• _Exercise instructions_
Produce as output only the lines below starting at the line with "-- ==== Sys2Proof/Certificates/Slice0/Obligations.lean" and continuing through the line with "true) && (c.tooEarly f).isNone", each one exactly as written.

Supplied records Start Marker

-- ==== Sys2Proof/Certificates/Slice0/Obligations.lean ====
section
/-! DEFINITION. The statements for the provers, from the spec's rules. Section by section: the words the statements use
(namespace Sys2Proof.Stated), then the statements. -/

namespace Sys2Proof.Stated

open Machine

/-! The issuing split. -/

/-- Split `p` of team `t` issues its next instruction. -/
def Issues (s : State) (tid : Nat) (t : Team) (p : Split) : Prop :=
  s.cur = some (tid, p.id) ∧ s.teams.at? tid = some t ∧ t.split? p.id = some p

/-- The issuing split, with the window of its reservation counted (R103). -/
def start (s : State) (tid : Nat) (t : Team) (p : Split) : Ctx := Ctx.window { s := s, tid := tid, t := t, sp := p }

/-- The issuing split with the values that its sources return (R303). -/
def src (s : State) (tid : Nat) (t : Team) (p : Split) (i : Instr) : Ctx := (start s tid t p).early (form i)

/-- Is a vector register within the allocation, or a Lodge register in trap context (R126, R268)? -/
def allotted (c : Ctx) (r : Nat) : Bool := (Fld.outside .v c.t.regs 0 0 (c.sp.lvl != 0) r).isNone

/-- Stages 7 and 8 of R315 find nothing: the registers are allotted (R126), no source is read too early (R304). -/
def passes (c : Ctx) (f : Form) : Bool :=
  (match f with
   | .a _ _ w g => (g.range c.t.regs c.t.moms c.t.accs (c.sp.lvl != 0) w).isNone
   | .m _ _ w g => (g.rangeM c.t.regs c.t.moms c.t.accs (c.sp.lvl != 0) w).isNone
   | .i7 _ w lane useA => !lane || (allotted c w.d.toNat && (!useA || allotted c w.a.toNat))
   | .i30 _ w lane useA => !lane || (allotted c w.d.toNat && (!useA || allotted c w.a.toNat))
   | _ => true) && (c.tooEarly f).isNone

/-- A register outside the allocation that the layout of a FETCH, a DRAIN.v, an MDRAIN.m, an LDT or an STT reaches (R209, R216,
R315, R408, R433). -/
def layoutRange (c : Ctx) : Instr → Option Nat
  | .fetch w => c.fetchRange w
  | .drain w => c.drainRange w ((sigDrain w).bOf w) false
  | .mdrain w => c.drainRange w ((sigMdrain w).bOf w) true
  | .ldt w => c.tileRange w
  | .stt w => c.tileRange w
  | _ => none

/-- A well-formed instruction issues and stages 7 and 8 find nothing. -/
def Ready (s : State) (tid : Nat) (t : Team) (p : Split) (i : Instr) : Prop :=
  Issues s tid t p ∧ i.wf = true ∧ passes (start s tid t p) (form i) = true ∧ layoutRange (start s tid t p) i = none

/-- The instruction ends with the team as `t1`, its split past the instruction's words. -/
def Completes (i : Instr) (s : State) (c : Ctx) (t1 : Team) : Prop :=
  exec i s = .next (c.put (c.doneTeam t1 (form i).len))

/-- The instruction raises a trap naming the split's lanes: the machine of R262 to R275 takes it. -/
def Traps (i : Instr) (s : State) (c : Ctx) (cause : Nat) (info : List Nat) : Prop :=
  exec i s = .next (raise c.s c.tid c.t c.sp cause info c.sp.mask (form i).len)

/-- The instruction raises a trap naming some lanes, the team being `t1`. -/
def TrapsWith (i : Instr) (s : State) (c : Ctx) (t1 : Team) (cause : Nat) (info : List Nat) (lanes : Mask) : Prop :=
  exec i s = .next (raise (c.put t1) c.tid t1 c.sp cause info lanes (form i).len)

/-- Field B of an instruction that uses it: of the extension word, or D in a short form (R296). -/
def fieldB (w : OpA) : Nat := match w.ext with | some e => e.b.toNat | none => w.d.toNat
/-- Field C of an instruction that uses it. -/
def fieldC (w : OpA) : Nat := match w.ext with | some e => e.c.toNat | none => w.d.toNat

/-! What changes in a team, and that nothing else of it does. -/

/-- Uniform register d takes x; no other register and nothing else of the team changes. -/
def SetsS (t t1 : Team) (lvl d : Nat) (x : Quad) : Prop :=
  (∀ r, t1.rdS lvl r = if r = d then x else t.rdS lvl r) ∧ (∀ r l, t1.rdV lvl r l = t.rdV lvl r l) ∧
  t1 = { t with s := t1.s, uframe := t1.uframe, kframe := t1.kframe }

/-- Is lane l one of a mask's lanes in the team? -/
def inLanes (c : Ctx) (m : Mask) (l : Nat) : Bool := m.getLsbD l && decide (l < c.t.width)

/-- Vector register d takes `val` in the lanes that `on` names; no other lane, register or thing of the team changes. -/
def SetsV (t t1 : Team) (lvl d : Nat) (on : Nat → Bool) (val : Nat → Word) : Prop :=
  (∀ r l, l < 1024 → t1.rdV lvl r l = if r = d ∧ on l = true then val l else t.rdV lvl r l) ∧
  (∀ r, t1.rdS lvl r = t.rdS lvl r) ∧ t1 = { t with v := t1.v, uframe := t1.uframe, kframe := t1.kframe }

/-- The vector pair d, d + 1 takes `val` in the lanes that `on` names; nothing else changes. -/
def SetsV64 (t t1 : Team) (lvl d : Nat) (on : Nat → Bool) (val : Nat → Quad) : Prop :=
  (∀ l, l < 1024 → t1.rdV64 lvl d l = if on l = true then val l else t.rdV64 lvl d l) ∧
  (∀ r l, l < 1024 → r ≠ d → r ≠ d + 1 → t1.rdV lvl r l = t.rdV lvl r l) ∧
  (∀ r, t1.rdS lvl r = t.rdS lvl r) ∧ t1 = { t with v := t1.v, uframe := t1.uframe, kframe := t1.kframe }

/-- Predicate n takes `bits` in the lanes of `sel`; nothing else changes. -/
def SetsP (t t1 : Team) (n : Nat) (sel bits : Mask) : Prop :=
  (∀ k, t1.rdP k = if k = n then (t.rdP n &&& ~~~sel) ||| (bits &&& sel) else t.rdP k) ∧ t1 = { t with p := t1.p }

Supplied records End Marker
Supplied records Start Marker

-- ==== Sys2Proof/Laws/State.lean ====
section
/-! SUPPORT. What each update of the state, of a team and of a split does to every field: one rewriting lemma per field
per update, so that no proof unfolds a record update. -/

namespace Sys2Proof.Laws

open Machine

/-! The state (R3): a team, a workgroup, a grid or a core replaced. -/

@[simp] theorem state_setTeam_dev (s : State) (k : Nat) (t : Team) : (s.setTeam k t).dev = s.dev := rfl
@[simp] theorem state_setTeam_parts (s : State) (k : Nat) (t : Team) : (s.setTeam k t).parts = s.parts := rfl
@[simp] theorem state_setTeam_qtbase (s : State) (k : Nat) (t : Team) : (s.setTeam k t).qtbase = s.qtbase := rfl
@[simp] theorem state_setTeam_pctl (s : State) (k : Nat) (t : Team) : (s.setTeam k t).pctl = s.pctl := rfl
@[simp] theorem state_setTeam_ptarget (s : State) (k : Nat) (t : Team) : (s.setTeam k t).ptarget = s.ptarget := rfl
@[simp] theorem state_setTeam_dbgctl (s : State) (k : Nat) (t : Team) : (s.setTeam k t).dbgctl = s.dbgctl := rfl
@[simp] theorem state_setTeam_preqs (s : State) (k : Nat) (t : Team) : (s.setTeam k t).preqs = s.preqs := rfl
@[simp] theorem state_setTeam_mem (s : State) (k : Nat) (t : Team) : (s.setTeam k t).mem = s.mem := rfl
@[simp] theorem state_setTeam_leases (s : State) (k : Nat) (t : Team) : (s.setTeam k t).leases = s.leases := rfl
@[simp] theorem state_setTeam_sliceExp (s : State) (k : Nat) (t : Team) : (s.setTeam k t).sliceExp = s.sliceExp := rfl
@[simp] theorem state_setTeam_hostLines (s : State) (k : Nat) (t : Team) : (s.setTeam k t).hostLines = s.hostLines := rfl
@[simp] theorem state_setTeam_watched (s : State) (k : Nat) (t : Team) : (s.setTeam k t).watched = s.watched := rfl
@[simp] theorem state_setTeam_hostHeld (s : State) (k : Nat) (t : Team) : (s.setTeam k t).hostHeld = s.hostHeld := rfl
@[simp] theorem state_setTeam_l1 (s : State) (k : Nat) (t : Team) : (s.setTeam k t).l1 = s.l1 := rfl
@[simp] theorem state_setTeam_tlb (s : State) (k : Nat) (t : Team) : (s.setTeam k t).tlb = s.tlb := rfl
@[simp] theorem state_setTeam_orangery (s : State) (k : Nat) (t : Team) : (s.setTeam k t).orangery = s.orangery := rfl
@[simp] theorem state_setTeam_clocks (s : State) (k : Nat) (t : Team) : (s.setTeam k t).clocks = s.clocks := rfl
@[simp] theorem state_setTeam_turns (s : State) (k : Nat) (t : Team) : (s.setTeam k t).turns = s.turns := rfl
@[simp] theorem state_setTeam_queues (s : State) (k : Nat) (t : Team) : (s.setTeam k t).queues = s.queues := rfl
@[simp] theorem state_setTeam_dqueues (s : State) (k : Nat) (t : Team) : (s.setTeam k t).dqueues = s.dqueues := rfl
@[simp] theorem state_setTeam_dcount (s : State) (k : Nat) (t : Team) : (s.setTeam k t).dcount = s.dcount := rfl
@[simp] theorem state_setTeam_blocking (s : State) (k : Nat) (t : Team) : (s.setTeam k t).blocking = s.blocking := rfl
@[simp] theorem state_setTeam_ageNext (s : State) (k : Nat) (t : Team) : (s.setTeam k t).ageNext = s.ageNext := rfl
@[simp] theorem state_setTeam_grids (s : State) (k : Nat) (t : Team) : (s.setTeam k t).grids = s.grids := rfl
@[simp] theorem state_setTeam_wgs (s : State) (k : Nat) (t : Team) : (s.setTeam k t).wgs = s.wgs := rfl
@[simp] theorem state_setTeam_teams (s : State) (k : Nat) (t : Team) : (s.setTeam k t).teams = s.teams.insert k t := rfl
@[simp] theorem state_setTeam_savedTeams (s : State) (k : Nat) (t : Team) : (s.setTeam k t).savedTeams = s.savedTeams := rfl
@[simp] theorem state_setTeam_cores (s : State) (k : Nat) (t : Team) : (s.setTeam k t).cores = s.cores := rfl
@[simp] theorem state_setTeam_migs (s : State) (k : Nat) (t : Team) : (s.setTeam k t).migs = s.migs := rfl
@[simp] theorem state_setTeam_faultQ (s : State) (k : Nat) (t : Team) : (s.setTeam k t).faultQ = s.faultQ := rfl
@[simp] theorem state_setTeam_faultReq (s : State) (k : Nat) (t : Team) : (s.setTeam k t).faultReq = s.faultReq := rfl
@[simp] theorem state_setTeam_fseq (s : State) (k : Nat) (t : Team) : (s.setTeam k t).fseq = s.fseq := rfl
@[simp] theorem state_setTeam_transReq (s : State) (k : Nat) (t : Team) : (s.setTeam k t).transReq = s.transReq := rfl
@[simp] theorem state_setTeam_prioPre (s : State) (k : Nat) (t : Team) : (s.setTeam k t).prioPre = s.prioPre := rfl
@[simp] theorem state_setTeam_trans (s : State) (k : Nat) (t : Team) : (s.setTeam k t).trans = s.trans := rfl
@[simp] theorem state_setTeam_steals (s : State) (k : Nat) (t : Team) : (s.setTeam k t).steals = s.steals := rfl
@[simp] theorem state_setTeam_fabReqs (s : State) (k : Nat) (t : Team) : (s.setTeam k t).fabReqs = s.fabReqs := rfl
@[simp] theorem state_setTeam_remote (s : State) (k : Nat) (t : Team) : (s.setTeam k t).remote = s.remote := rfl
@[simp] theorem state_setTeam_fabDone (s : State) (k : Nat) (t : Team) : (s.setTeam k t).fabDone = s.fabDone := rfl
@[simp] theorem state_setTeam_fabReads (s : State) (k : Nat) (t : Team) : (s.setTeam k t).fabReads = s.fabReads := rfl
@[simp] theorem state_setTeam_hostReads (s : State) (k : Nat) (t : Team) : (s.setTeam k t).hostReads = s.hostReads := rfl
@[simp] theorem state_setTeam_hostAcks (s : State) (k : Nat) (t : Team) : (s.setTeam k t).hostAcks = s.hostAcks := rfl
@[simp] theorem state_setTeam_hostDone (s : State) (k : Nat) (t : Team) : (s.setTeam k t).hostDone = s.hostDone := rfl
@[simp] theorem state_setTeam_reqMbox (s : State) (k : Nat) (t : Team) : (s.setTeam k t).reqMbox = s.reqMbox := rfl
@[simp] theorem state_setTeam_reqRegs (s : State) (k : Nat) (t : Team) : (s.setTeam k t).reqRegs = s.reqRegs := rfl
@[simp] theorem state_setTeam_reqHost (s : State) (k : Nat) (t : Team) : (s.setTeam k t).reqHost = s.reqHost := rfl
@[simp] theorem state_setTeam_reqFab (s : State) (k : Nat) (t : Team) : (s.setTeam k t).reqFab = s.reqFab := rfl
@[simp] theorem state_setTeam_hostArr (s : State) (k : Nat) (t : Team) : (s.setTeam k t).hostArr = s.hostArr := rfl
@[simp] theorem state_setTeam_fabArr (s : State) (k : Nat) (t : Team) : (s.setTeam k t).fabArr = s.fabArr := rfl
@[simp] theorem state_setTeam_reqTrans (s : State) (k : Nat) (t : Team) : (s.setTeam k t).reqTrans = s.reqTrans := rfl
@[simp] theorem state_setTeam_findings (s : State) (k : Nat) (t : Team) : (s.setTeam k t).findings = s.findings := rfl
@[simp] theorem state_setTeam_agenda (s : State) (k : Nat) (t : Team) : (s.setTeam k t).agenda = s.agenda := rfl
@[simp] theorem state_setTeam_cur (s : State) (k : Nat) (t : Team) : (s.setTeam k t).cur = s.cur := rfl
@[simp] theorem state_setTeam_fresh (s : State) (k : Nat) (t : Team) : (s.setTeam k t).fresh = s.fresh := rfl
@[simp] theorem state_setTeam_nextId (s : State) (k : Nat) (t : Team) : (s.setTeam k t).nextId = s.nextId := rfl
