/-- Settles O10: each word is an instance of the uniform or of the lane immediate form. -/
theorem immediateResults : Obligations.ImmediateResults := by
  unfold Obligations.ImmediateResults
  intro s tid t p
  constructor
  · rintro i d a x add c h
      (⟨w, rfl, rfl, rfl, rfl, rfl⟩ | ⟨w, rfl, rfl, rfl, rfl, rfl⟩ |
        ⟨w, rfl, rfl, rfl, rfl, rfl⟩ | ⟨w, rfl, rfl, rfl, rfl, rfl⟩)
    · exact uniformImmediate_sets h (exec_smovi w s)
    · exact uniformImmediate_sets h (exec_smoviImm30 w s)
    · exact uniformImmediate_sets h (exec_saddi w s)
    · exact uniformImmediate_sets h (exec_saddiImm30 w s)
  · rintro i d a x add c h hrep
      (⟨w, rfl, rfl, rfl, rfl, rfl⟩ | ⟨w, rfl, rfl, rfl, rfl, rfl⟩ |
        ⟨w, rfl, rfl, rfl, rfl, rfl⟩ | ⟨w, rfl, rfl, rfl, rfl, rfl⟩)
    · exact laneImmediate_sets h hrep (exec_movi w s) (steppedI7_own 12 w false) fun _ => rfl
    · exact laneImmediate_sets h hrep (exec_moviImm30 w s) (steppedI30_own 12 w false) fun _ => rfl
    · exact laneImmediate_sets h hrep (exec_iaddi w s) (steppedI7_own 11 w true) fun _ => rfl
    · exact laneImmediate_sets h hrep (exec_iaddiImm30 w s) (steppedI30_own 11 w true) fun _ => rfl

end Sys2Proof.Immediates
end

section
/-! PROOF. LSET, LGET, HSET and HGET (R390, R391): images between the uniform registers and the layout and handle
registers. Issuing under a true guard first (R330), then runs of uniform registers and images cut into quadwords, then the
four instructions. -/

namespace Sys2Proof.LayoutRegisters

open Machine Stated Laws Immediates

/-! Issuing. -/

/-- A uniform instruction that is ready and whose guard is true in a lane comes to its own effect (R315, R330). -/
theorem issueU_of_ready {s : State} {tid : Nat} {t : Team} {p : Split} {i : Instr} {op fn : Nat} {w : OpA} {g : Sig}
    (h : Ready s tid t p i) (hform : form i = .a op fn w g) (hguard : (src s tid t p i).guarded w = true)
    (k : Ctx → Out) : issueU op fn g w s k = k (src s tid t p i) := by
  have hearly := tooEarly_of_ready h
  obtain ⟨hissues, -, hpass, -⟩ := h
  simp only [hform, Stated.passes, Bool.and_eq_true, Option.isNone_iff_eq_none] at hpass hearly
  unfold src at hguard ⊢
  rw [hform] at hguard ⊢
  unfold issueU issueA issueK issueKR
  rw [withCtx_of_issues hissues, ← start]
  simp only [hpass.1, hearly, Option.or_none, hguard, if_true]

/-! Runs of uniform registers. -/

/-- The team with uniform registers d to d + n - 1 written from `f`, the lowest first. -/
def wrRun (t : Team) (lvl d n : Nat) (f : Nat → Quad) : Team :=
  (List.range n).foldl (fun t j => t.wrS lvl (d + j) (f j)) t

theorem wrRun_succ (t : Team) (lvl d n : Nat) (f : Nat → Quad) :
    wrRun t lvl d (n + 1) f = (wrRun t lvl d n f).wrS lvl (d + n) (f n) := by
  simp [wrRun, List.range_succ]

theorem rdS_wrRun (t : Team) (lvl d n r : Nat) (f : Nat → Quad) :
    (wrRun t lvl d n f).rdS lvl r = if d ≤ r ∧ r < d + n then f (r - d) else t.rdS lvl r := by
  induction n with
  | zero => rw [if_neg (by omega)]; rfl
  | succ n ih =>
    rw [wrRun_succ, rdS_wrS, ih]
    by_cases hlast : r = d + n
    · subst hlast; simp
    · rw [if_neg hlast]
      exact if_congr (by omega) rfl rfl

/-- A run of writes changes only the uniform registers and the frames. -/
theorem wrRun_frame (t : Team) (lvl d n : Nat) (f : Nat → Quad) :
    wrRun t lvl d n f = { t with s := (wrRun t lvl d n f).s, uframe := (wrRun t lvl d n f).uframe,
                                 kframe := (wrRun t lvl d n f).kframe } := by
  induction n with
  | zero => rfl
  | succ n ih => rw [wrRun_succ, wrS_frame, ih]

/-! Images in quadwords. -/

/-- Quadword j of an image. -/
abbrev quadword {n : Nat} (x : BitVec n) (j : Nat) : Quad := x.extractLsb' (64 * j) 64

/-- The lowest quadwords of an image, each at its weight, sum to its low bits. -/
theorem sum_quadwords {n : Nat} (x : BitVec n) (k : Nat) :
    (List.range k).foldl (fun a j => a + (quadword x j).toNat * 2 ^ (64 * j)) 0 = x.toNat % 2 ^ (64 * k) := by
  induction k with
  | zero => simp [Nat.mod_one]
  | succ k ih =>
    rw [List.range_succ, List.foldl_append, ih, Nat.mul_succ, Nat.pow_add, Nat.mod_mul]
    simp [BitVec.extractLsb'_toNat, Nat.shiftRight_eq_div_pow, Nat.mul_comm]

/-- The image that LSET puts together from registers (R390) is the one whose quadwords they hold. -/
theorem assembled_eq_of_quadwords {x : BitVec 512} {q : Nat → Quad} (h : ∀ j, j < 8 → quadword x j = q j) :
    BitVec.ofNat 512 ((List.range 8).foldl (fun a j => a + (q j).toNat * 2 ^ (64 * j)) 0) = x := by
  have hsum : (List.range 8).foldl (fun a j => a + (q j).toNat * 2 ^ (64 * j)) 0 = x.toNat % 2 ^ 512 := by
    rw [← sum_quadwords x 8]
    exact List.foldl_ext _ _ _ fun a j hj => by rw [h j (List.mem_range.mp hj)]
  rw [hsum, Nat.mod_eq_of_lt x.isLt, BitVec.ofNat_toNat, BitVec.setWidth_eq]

Supplied records End Marker

• _Answer section_
-- ==== Sys2Proof/Certificates/Slice0/Obligations.lean ====
section
/-! DEFINITION. The statements for the provers, from the spec's rules. Section by section: the words the statements use
(namespace Sys2Proof.Stated), then the statements. -/

namespace Sys2Proof.Stated

open Machine

/-! The issuing split. -/

/-- Split `p` of team `t` issues its next instruction. -/
def Issues (s : State) (tid : Nat) (t : Team) (p : Split) : Prop :=
  s.cur = some (tid, p.id) ∧ s.teams.at? tid = some t ∧ t.split? p.id = some p

/-- The issuing split, with the window of its reservation counted (R103). -/
def start (s : State) (tid : Nat) (t : Team) (p : Split) : Ctx := Ctx.window { s := s, tid := tid, t := t, sp := p }

/-- The issuing split with the values that its sources return (R303). -/
def src (s : State) (tid : Nat) (t : Team) (p : Split) (i : Instr) : Ctx := (start s tid t p).early (form i)

/-- Is a vector register within the allocation, or a Lodge register in trap context (R126, R268)? -/
def allotted (c : Ctx) (r : Nat) : Bool := (Fld.outside .v c.t.regs 0 0 (c.sp.lvl != 0) r).isNone

/-- Stages 7 and 8 of R315 find nothing: the registers are allotted (R126), no source is read too early (R304). -/
def passes (c : Ctx) (f : Form) : Bool :=
  (match f with
   | .a _ _ w g => (g.range c.t.regs c.t.moms c.t.accs (c.sp.lvl != 0) w).isNone
   | .m _ _ w g => (g.rangeM c.t.regs c.t.moms c.t.accs (c.sp.lvl != 0) w).isNone
   | .i7 _ w lane useA => !lane || (allotted c w.d.toNat && (!useA || allotted c w.a.toNat))
   | .i30 _ w lane useA => !lane || (allotted c w.d.toNat && (!useA || allotted c w.a.toNat))
   | _ => true) && (c.tooEarly f).isNone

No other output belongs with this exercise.